Currently existing information retrieval tools can be considered as a connection of individual or collective consumers(users) information. Search tools are contact specific consumer with information providers, united by commonality of information in relation to the question posed (Fig. 2).

Rice. 2 Scheme of interaction of the information retrieval tool with consumers and information providers

On the diagram provider information produces information that is accumulated (accumulated) by an information retrieval tool. Consumer formulates information request and after searching the array, it receives the necessary information from the search tool. Suppliers information may be separated geographically and departmentally, and the search tool represents a way to overcome this disunity.

Information retrieval tools solve the problem of finding specific information among a variety of documents(information resources). In their work with documentary information, two main stages can be distinguished:

Stage 1 - collection and storage of information;

Stage 2 - search and distribution of information resources to consumers.

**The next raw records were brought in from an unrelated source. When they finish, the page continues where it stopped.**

-- ==== Sys2Proof/Machine/Traces.lean ====
section
/-! DEFINITION. The event lists of the sequences and procedures in closed form, as functions of `CFG` and of the flags alone
(00_scope.md R3: "The emitted event list never depends on a busy-wait answer"). No step calls them: statements compare what an
operation emits with them. -/

namespace Sys2Proof.Machine

/-! ### Busy-waits (43_refresh_fsm.md R112) -/

/-- Is the event a busy-wait? -/
def isWait : Event → Bool
  | .wait _ => true
  | .cmd _ => false
  | .data _ => false
  | .startTransfer => false
  | .bulk _ => false
  | .endTransfer => false
  | .resetLine => false
  | .delay _ => false

/-- The number of busy-waits in an event list. -/
def waitCount (es : List Event) : Nat := es.countP isWait

/-- The transport's answer to busy-wait number `k` from now on, `true` for `timed_out`: the scripted answers first, then the
free draws (log 5). -/
def State.answerAt (s : State) (k : Nat) : Bool :=
  match s.busyInputs[k]? with
  | some .ready => false
  | some .timedOut => true
  | none => Config.freeBusyTimesOut (s.draws + (k - s.busyInputs.length))

/-- Is one of the next `n` busy-waits answered `timed_out`? -/
def State.timesOut (s : State) (n : Nat) : Bool := (List.range n).any s.answerAt

/-! ### Event lists and end states -/

/-- The events of one item of a `CFG` sequence (30_encoding.md R61). -/
def itemEvents (c : Cfg) : SeqItem → List Event
  | .command code parameters => .cmd code :: parameters.map .data
  | .lut code => .cmd code :: c.lut4G.map .data
  | .busyWait ms => [.wait ms]
  | .pause ms => [.delay ms]

/-- The events of a `CFG` sequence (43_refresh_fsm.md R111). -/
def seqEvents (c : Cfg) (items : List SeqItem) : List Event := items.flatMap (itemEvents c)

/-- The wake events of an initialization (R113, R114). -/
def wakeEvents (c : Cfg) (hibernating : Bool) : List Event := if hibernating then [.resetLine, .delay c.resetMs] else []

/-- The events of InitPlain (R113). -/
def initPlainEvents (c : Cfg) (hibernating : Bool) : List Event := wakeEvents c hibernating ++ seqEvents c c.seqInitPlain

/-- The events of InitGrey (R114). -/
def initGreyEvents (c : Cfg) (hibernating : Bool) : List Event := wakeEvents c hibernating ++ seqEvents c c.seqInitGrey

/-- The events of PowerOn from a panel without power (R116). -/
def powerOnEvents (c : Cfg) : List Event := seqEvents c c.seqPowerOn ++ [.wait c.powerOnMs]

/-- The events of UpdateFull (R118). -/
def updateFullEvents (c : Cfg) : List Event :=
  powerOnEvents c ++ seqEvents c (if c.fastFullUpdate then c.seqUpdateFullFast else c.seqUpdateFullSlow) ++ [.wait c.fullMs]

/-- The events of UpdateGrey (R119). -/
def updateGreyEvents (c : Cfg) : List Event := powerOnEvents c ++ seqEvents c c.seqUpdateGrey ++ [.wait c.greyMs]

/-- The events of UpdatePart (R120). -/
def updatePartEvents (c : Cfg) : List Event :=
  .cmd 0x3C :: c.borderPartData.map .data ++ (.cmd 0x21 :: c.updctl1PartData.map .data)
    ++ [.cmd 0x22, .data 0xFF, .cmd 0x20, .wait c.partialMs]

/-- Does a full refresh initialize first (R121, R128)? -/
def refreshInitializes (st : DcpState) : Bool :=
  (!st.displayInitialized && !st.grayscaleInitialized) || st.refreshMode == .forcedFullRefresh || st.refreshMode == .fastRefresh

/-- The events of FullRefresh from a boundary state (R121, R128). -/
def fullRefreshEvents (c : Cfg) (st : DcpState) : List Event :=
  if refreshInitializes st then initPlainEvents c st.hibernating ++ updateFullEvents c
  else if st.refreshMode = .greyRefresh then updateGreyEvents c
  else updateFullEvents c

/-- The state after FullRefresh from a boundary state (R121, R128). -/
def afterFullRefresh (st : DcpState) : DcpState :=
  if refreshInitializes st then
    { st with
      refreshMode := .fullRefresh
      displayInitialized := true
      grayscaleInitialized := false
      hibernating := false
      initialRefreshPending := false }
  else { st with initialRefreshPending := false }

/-- The state after a plain initialization (R113). -/
def afterInitPlain (st : DcpState) : DcpState :=
  { st with refreshMode := .fullRefresh, displayInitialized := true, grayscaleInitialized := false, hibernating := false }

/-- The state after a grayscale initialization (R114). -/
def afterInitGrey (st : DcpState) : DcpState :=
  { st with refreshMode := .greyRefresh, displayInitialized := false, grayscaleInitialized := true, hibernating := false }

/-- The events of EnsureInitPlain (R115). -/
def ensurePlainEvents (c : Cfg) (st : DcpState) : List Event :=
  if st.displayInitialized then [] else initPlainEvents c st.hibernating

/-- The state after EnsureInitPlain (R115). -/
def afterEnsurePlain (st : DcpState) : DcpState := if st.displayInitialized then st else afterInitPlain st

/-- The events of EnsureInitGrey (R115). -/
def ensureGreyEvents (c : Cfg) (st : DcpState) : List Event :=
  if st.grayscaleInitialized then [] else initGreyEvents c st.hibernating

/-- The state after EnsureInitGrey (R115). -/
def afterEnsureGrey (st : DcpState) : DcpState := if st.grayscaleInitialized then st else afterInitGrey st

/-- The events of ClearScreen (44_write_ops.md R133). -/
def clearEvents (c : Cfg) (st : DcpState) (value : Byte) : List Event :=
  ensurePlainEvents c st ++ fillEvents c [.previous, .current] value ++ fullRefreshEvents c (afterEnsurePlain st)

/-- The state after ClearScreen (R133). -/
def afterClear (st : DcpState) : DcpState :=
  { afterFullRefresh (afterEnsurePlain st) with initialWritePending := false }

/-- The events of the initial-write redirect (R130 step 2). -/
def redirectEvents (c : Cfg) (st : DcpState) (value : Byte) : List Event :=
  if st.initialWritePending then clearEvents c st value else []

/-- The state after the initial-write redirect (R130 step 2). -/
def afterRedirect (st : DcpState) : DcpState := if st.initialWritePending then afterClear st else st

/-- The events of a region refresh whose region is not empty (R123, R128). -/
def regionRefreshEvents (c : Cfg) (st : DcpState) : List Event :=
  if st.initialRefreshPending || st.refreshMode == .forcedFullRefresh || st.refreshMode == .greyRefresh then
    fullRefreshEvents c st
  else (if refreshInitializes st then initPlainEvents c st.hibernating else []) ++ updatePartEvents c

/-- The state after a region refresh whose region is not empty (R123, R128). -/
def afterRegionRefresh (st : DcpState) : DcpState :=
  if st.initialRefreshPending || st.refreshMode == .forcedFullRefresh || st.refreshMode == .greyRefresh then
    afterFullRefresh st
  else if refreshInitializes st then afterInitPlain st
  else st

end Sys2Proof.Machine
end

The process of information flow on the Internet occurs in a vicious circle consisting of information consumers, information providers and information retrieval tools. Suppliers and consumers of information can be both individuals and entire organizations. The source of information is the activities and social practices of individuals and groups, as a result of which documentary data and messages are formed.

Search services (tools designed to search for information) of the Internet are divided into catalogs (directories), search engines systems (search engines) and metasearch engines(metasearch engines).

2. Information search catalogs

Catalogs

Catalog - is a system that provides classification information. Its distinctive feature is the presence of a hierarchy (ordering scheme) of resources, in which each of them (resources)
refers to one or more sections. Catalogs (For example, Yahoo!

www.yahoo.corn) and List.ru ( http://list.ru)) do not work with indexes, and with descriptions of Internet resources. They are filled by Webmasters (people who create information resources) or special editors who view information resources on the Web. In response to a user request, directories search for these hewings. Directories do not automatically detect changes to Network information resources. However, their search results may

seem more meaningful, since tax information resources are prepared by people.

Let's look at the structure standard scheme catalog (Fig. 3):

Rice. 3. Typical catalog layout

Client is a program for viewing specific information

resource. The most popular Internet browsing programs

documents are Microsoft Internet Explorer and Netscape Navigator. IN

in turn, all these information resources are objects

search.

User interface - this group Web pages (forms) search tools through which the user interacts With by this means.

Search engine- a system component, the main purpose of which is to search for documents known to the system that correspond to the formulated request in the internal data array of the system, and generate a response (the result of the search) to the user in the form of a set of links to the found documents.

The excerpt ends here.